CAMBRIDGE – Quando il partito turco per la giustizia e lo sviluppo (Akp) sfidò gli esperti e i sondaggisti riconquistando la maggioranza parlamentare nelle elezioni generali del paese il 1 novembre, i mercati finanziari ne furono allietati. Il giorno successivo, la borsa di Istanbul guadagnò oltre il 5% e la lira turca registrò un rialzo.

Poco importa quanto sia arduo trovare qualcuno nel mondo imprenditoriale o finanziario disposto a dire qualcosa di carino in questi giorni su Recep Tayyip Erdoğan o sull’Akp che ha guidato prima della sua ascesa alla presidenza nel 2014. Ma fate attenzione: sebbene si supponga che il presidente della Turchia sia sopra le parti, Erdoğan resta ben saldo al timone.

In effetti, è stata la strategia del divide et impera di Erdoğan – che alimenta il populismo religioso e il sentimento nazionalista e infiamma la tensione etnica con i curdi – a portare l’Akp alla vittoria. Probabilmente, questa era l’unica strategia che potesse funzionare. Dopo tutto, il suo regime ha allontanato i liberali con i suoi attacchi ai media; gli imprenditori con l’espropriazione delle aziende così da unirsi agli alleati di un tempo nel cosiddetto movimento Gülen; e l’Occidente con i toni di scontro e la posizione incoerente sullo Stato islamico.
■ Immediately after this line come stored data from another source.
-- ==== Sys2Proof/Machine/Control.lean ====
section
/-! DEFINITION. Control flow, burgees and ensigns, opcodes 0x1C0 to 0x1CF (R138 to R151). -/

namespace Sys2Proof.Machine

/-- Check the burgee field (R84, R138): codes 12 to 14 trap in every row, 15 where the row uses a burgee. The field has no
number of its own in R349; its bits are charged to the modifiers. -/
def Exe.chkBurg (e : Exe) (f : FormB) (used : Bool) : Except Trap Unit :=
  if f.burg.toNat < 12 ∨ (f.burg.toNat = 15 ∧ !used) then .ok () else .error (e.operand 6)

/-- A squad's effect that may trap, as the effect of its instruction. -/
def squadRes (fn : Squad → Except Trap Squad) (c : Chip) (q : Squad) : Res :=
  match fn q with
  | .ok q => .done (c.setSquad q)
  | .error t => .trap t

/-- Target H + 8 × offset or pair + 8 × offset, modulo 2^64 (R140). -/
def target (base : Nat) (off : BitVec 28) : Nat := pattern 64 ((base : Int) + 8 * off.toInt)

/-- Lanes take a control transfer, each to its own target (R139). -/
def Squad.transfer (q : Squad) (m : LaneMask) (tgt : Nat → Nat) : Squad :=
  ((lanesOf m).foldl (fun q l => q.setPc (laneBit l) (tgt l) 0 true false) q).leave m

/-- A quarry thread takes a control transfer (R139, R209). -/
def QThread.transfer (th : QThread) (tgt : Nat) : QThread := { th with exe := { th.exe with hdrAt := tgt, active := 0 }, byTransfer := true }

/-- `bra` for a squad and for a quarry thread. -/
def Squad.runBra (f : FormB) (q : Squad) : Except Trap Squad := do
  q.exe.chkBurg f false
  return q.transfer (q.exe.acting f.g) fun _ => target q.exe.hdrAt f.off
def threadBra (f : FormB) (n t : Nat) (c : Chip) (th : QThread) : Res :=
  match th.exe.chkBurg f false with
  | .error tr => .trap tr
  | .ok _ => .done (if th.exe.guard f.g 0 then c.modThread n t fun th => th.transfer (target th.exe.hdrAt f.off) else c)

/-- Every clause class a header may have (R138). -/
def allClasses : List Nat := [0, 1, 2, 3, 4, 5]

/-- `bra` (R140). -/
def execBra (f : FormB) := fun (s : State) =>
  onAgent s (fun c q => c.runSquad q allClasses (fun _ => []) (squadRes (Squad.runBra f))) (fun c n t th => c.runThread n t th (threadBra f n t))

/-- Indirect transfer of `brx` and `ret` (R140). -/
def Squad.runBrx (f : FormB) (q : Squad) : Except Trap Squad := do
  q.exe.chkSrc 0 (.gen true) f.reg
  q.exe.chkBurg f false
  return q.transfer (q.exe.acting f.g) fun l => target (q.exe.src true f.reg l) f.off

/-- `brx` (R140). -/
def execBrx (f : FormB) := fun (s : State) => onSquad s [0] (fun _ => codeRegs true f.reg) (squadRes (Squad.runBrx f))
/-- `ret` (R140): as `brx`. -/
def execRet (f : FormB) := fun (s : State) => onSquad s [0] (fun _ => codeRegs true f.reg) (squadRes (Squad.runBrx f))

/-- `call` (R140): the target is read before the link is written. -/
def Squad.runCall (f : FormB) (ind : Bool) (q : Squad) : Except Trap Squad := do
  let e := q.exe
  if ind then e.chkSrc 0 (.gen true) f.reg
  e.chkDst (.gen true) f.reg
  e.chkBurg f false
  let m := e.acting f.g
  let q := q.transfer m fun l => target (if ind then e.src true f.reg l else e.hdrAt) f.off
  return { q with exe := q.exe.each m fun e' l => e'.put true f.reg l e.nextHdr }

/-- `call`. -/
def execCall (f : FormB) (ind : Bool) := fun (s : State) => onSquad s [0] (fun _ => codeRegs true f.reg) (squadRes (Squad.runCall f ind))

/-- `exit` of a squad (R141, R312): it ends the region and drains the squad's write-combining entries. -/
def squadExit (f : FormB) (c : Chip) (q : Squad) : Res :=
  match q.exe.chkBurg f false with
  | .error t => .trap t
  | .ok _ =>
    let m := q.exe.acting f.g
    if m = 0 then .done c else c.endRegion q fun c => .done ((c.drainWc q.uid).modSquad q.uid fun q => q.remove m)

/-- `exit` of a quarry thread (R217, R222). -/
def threadExit (f : FormB) (n t : Nat) (c : Chip) (th : QThread) : Res :=
  match th.exe.chkBurg f false with
  | .error tr => .trap tr
  | .ok _ => .done (if th.exe.guard f.g 0 then c.endThread n t false else c)

/-- `exit`. -/
def execExit (f : FormB) := fun (s : State) =>
  onAgent s (fun c q => c.runSquad q allClasses (fun _ => []) (squadExit f)) (fun c n t th => c.runThread n t th (threadExit f n t))

/-- `yield` (R142). -/
def Squad.runYield (f : FormB) (q : Squad) : Except Trap Squad := do
  q.exe.chkBurg f false
  let m := q.exe.acting f.g
  return ((q.setPc m q.exe.nextHdr 0 false false).setStates m .yielded).leave m

/-- `yield`. -/
def execYield (f : FormB) := fun (s : State) => onSquad s [0] (fun _ => []) (squadRes (Squad.runYield f))

/-- `nop` (R142). -/
def Exe.runNop (f : FormB) (e : Exe) : Except Trap Exe := do
  e.chkBurg f false
  return e

/-- `nop`. -/
def execNop (f : FormB) := fun (s : State) =>
  onAgent s (fun c q => c.runSquad q allClasses (fun _ => []) (exeRes (Exe.runNop f)))
    (fun c n t th => c.runThread n t th (exeResThread (Exe.runNop f) n t))

/-- The region that `region` opens: it restarts at the instruction that follows, with the latch empty (R143). -/
def Squad.openRegion (q : Squad) : Squad :=
  let e := q.exe
  { q with
    region := some (if e.pos < e.count then { hdrAt := e.hdrAt, pos := e.pos + 1, mask := e.active } else { hdrAt := e.nextHdr, pos := 0, mask := e.active })
    exe := { e with latchAt := [none, none, none] } }

/-- `region` (R143). -/
def squadRegion (f : FormB) (endOnly : Bool) (c : Chip) (q : Squad) : Res :=
  match q.exe.chkBurg f false with
  | .error t => .trap t
  | .ok _ =>
    if q.exe.acting f.g = 0 then .done c
    else c.endRegion q fun c => .done (if endOnly then c else c.modSquad q.uid Squad.openRegion)

/-- `region`. -/
def execRegion (f : FormB) (endOnly : Bool) := fun (s : State) => onSquad s [0] (fun _ => []) (squadRegion f endOnly)

/-! ### spawn (R144) -/

/-- Operand checks of `spawn`: codes and the muster slot, then the limits of R144 (R93). -/
def Squad.chkSpawn (q : Squad) (f : FormX) (argc ms : BitVec 3) : Except Trap Unit := do
  let e := q.exe
  e.chkSrc 0 (.gen true) f.p
  if argc ≠ 0 ∧ (0xF0 ≤ f.q.toNat ∨ e.declared < f.q.toNat + argc.toNat) then throw (e.operand 1)
  if ms ≠ 7 ∧ (e.mslots.getD ms.toNat none).isNone then throw (e.operand 6)
  if (lanesOf (e.acting f.g)).any fun l => let v := e.src true f.p l; v % 8 != 0 || decide (2 ^ 57 ≤ v) then throw (e.operand 0)
  if f.s.toNat = 0 ∨ 30 < f.s.toNat then throw (e.operand 2)

/-- A thread of `spawn`: argument words that the instruction does not supply are zero (R33). -/
def Exe.spawned (e : Exe) (f : FormX) (argc : BitVec 3) (l : Nat) : Spawned :=
  { args := (List.range 4).map fun k => if k < argc.toNat then e.reg (f.q.toNat + k) l else 0, declared := 8 * f.s.toNat }

/-- The muster a `spawn` names is on the squad's core, its barrier object written, or can be placed there (R35). -/
def Chip.spawnPlace (c : Chip) (q : Squad) (m : Option Nat) : Option Chip :=
  match m.bind fun i => c.muster? q.launch i with
  | none => some c
  | some k => if k.kind = 2 ∧ !k.placed then c.musterOnto q.launch k.idx q.place.core else some c

/-- The effect of `spawn`: threads enter the bins of their keys in ascending lane order; with a `cw.binwait` of 0 these bins form at the end (R33, R144,
R155). -/
def Chip.spawnAll (c : Chip) (q : Squad) (f : FormX) (argc : BitVec 3) (m : Option Nat) : Chip :=
  let e := q.exe
  let n := q.place.core
  let c := (lanesOf (e.acting f.g)).foldl (fun c l => c.binAdd n e.ctx q.launch (e.src true f.p l) m (e.spawned f argc l)) c
  let c : Chip := match m with
    | some i => c.modMuster q.launch i fun k => { k with spawnedInto := true }
    | none => c
  let fed := fun (b : Bin) => (lanesOf (e.acting f.g)).any fun l => b.keyed q.launch (e.src true f.p l) m
  if ((c.ctx? e.ctx).map (·.binwait)).getD 512 == 0 then ((c.core n).bins.filter fed).foldl (fun c b => c.formBin n b) c else c

/-- `spawn`: a device-scope release, so it waits for the squad's earlier accesses (R145). -/
def squadSpawn (f : FormX) (argc ms : BitVec 3) (c : Chip) (q : Squad) : Res :=
  match q.chkSpawn f argc ms with
  | .error t => .trap t
  | .ok _ =>
    if q.exe.acting f.g = 0 then .done c
    else
      let m := if ms = 7 then none else q.exe.mslots.getD ms.toNat none
      c.endRegion q fun c =>
      if c.earlier (.squad q.uid) c.nextId (q.exe.acting f.g) then .stall c
      else match c.spawnPlace q m with
        | none => .stall c
        | some c =>
          if ((m.bind fun i => c.muster? q.launch i).map fun k => k.barInit && !k.barDone).getD false then .stall c
          else .done (c.spawnAll q f argc m)

/-- `spawn`. -/
def execSpawn (f : FormX) (argc ms : BitVec 3) := fun (s : State) =>
  onSquad s [0] (fun _ => codeRegs true f.p ++ blockRegs f.q.toNat argc.toNat) (squadSpawn f argc ms)

/-! ### Burgees (R146, R147) -/

/-- A burgee instruction that acts on the lanes whose guard is true. -/
def Squad.runBurg (f : FormB) (op : Squad → Nat → LaneMask → Squad) (q : Squad) : Except Trap Squad := do
  q.exe.chkBurg f true
  return op q f.burg.toNat (q.exe.acting f.g)

/-- `bjoin`. -/
def execBjoin (f : FormB) := fun (s : State) =>
  onSquad s [0] (fun _ => []) (squadRes (Squad.runBurg f fun q b m => { q with burgees := modAt q.burgees b (· ||| m) }))

/-- `bleave`. -/
def execBleave (f : FormB) := fun (s : State) =>
  onSquad s [0] (fun _ => []) (squadRes (Squad.runBurg f fun q b m => Squad.testBurgee { q with burgees := modAt q.burgees b (· &&& ~~~m) } b))

/-- The effect of `bwait`: enrolled lanes wait, the others go on to the next clause (R146). -/
def Squad.bwaitOn (q : Squad) (b : Nat) (m : LaneMask) : Squad :=
  Squad.testBurgee (((q.setPc m q.exe.nextHdr 0 false false).setStates (m &&& q.burgees.getD b 0) (.burgeeWait b)).leave m) b

/-- `bwait`; it ends the region (R175). -/
def squadBwait (f : FormB) (c : Chip) (q : Squad) : Res :=
  match q.exe.chkBurg f true with
  | .error t => .trap t
  | .ok _ =>
    let m := q.exe.acting f.g
    if m = 0 then .done c else c.endRegion q fun c => .done (c.modSquad q.uid fun q => q.bwaitOn f.burg.toNat m)

/-- `bwait`. -/
def execBwait (f : FormB) := fun (s : State) => onSquad s [0] (fun _ => []) (squadBwait f)

/-- The effect of `bset`: lanes that wait on b and lose their bit are released at once (R146). -/
def Squad.bsetTo (q : Squad) (b : Nat) (v : LaneMask) : Squad :=
  let v := v &&& q.liveMask
  Squad.testBurgee { (q.setStates (q.waiting b &&& ~~~v) .eligible) with burgees := q.burgees.set b v } b

/-- `bset`. -/
def Squad.runBset (f : FormB) (q : Squad) : Except Trap Squad := do
  q.exe.chkUni 0 false f.reg
  q.exe.chkBurg f true
  return if q.exe.acting f.g = 0 then q else q.bsetTo f.burg.toNat (BitVec.ofNat 32 (q.exe.uniVal false f.reg))
def execBset (f : FormB) := fun (s : State) => onSquad s [0] (fun _ => uniRegs false f.reg) (squadRes (Squad.runBset f))

/-- `bget`. -/
def Squad.runBget (f : FormB) (q : Squad) : Except Trap Squad := do
  q.exe.chkUniDst 0 false f.reg
  q.exe.chkBurg f true
  return if q.exe.acting f.g = 0 then q else { q with exe := q.exe.putUni false f.reg (q.burgees.getD f.burg.toNat 0).toNat }
def execBget (f : FormB) := fun (s : State) => onSquad s [0] (fun _ => uniRegs false f.reg) (squadRes (Squad.runBget f))

/-! ### Ensigns (R148 to R150) -/

/-- The effect of `esign` for lanes g of a declared live set (R148). -/
def Squad.sign (q : Squad) (k : Nat) (g set : LaneMask) : Squad :=
  let e := q.ensigns.getD k {}
  let e := if e.isOpen then e else { isOpen := true, set, cont := q.exe.nextHdr }
  let e := { e with signed := e.signed ||| g }
  let e := if e.set &&& ~~~e.signed = 0 then { e with armed := true } else e
  (((q.setPc g q.exe.nextHdr 0 false false).setStates g (.ensignWait k)).leave g |> fun q => { q with ensigns := q.ensigns.set k e })

/-- Conditions of `esign`, each an illegal operand of the register field (R148, R349). -/
def Squad.chkSign (q : Squad) (k : Nat) (g set : LaneMask) : Bool :=
  let e := q.ensigns.getD k {}
  set != 0 && !(e.isOpen && (set != e.set || q.exe.nextHdr != e.cont)) && (g &&& ~~~set) == 0

/-- `esign`; it ends the region (R175). -/
def squadEsign (f : FormB) (k : BitVec 2) (c : Chip) (q : Squad) : Res :=
  match (do q.exe.chkUni 0 false f.reg; q.exe.chkBurg f false) with
  | .error t => .trap t
  | .ok _ =>
    let g := q.exe.acting f.g
    if g = 0 then .done c
    else
      let set := BitVec.ofNat 32 (q.exe.uniVal false f.reg) &&& q.liveMask
      if q.chkSign k.toNat g set then c.endRegion q fun c => .done (c.modSquad q.uid fun q => q.sign k.toNat g set)
      else .trap (q.exe.operand 0)

/-- `esign`. -/
def execEsign (f : FormB) (k : BitVec 2) := fun (s : State) => onSquad s [0] (fun _ => uniRegs false f.reg) (squadEsign f k)

/-- `eclr`; it ends the region (R150, R175). -/
def squadEclr (f : FormB) (k : BitVec 2) (c : Chip) (q : Squad) : Res :=
  match q.exe.chkBurg f false with
  | .error t => .trap t
  | .ok _ => if q.exe.acting f.g = 0 then .done c else c.endRegion q fun c => .done (c.modSquad q.uid fun q => q.clearEnsign k.toNat)

/-- `eclr`. -/
def execEclr (f : FormB) (k : BitVec 2) := fun (s : State) => onSquad s [0] (fun _ => []) (squadEclr f k)

end Sys2Proof.Machine
end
Eppure i mercati finanziari, evidentemente premiando la stabilità, hanno accolto positivamente il risultato. Gli investitori hanno creduto che un governo di maggioranza Akp fosse decisamente meglio della probabile alternativa: un periodo di incertezza politica, seguito da una debole e indecisa coalizione o da un’amministrazione di minoranza. In questo caso, però, è mancato un po’ di buon senso.